Assigned task:
Within the listing below, how many lines feature the word "Bool"? Reply with only that number.

Data in this exercise section start

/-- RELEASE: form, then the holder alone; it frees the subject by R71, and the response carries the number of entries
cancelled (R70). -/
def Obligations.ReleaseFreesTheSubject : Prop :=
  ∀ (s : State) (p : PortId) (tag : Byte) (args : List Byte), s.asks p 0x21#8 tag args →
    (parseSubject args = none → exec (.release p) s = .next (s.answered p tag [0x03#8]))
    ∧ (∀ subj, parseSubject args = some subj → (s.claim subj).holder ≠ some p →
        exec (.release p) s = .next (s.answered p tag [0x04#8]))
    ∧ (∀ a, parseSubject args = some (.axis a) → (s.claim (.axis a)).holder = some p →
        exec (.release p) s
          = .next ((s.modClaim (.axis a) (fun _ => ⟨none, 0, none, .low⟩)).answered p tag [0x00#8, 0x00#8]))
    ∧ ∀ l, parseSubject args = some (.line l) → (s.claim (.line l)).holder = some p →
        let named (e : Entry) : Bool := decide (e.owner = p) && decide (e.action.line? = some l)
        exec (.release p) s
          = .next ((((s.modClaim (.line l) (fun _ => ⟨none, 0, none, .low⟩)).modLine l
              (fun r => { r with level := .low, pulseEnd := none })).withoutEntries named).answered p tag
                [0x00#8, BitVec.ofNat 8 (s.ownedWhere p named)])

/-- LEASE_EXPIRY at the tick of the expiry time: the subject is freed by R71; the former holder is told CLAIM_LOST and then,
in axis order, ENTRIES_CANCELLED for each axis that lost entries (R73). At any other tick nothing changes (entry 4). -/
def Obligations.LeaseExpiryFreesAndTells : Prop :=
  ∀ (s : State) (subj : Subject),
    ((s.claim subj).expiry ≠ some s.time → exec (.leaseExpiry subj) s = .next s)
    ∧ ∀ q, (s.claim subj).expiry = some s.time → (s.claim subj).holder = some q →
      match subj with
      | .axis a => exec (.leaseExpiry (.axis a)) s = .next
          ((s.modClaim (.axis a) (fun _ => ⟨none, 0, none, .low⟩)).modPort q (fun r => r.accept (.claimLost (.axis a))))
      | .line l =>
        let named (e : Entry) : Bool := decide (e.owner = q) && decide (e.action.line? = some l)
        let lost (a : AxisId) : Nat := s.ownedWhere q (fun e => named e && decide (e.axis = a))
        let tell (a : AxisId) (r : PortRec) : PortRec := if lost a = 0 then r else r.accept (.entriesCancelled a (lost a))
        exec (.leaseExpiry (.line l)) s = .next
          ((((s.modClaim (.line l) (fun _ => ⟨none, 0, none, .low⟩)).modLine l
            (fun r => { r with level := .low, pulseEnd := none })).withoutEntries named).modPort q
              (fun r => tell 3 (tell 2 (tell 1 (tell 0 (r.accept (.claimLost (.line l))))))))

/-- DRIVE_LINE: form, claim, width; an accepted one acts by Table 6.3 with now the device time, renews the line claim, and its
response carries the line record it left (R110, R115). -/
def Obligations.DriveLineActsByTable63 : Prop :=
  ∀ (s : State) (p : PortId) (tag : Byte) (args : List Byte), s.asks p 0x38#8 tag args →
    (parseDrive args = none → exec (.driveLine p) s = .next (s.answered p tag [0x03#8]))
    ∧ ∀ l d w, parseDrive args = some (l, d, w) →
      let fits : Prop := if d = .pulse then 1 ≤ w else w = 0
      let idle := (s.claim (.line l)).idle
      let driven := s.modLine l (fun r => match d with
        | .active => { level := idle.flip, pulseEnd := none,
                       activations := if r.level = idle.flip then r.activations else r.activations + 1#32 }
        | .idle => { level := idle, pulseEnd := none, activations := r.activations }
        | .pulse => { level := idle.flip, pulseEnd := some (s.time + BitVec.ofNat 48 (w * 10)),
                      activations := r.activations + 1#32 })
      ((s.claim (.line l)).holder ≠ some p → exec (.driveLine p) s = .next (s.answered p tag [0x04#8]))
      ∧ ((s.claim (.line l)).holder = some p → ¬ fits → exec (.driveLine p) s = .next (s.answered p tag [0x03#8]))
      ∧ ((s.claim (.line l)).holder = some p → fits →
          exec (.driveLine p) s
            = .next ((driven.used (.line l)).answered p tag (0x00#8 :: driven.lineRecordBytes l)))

Data in this exercise section end

Written solution:
2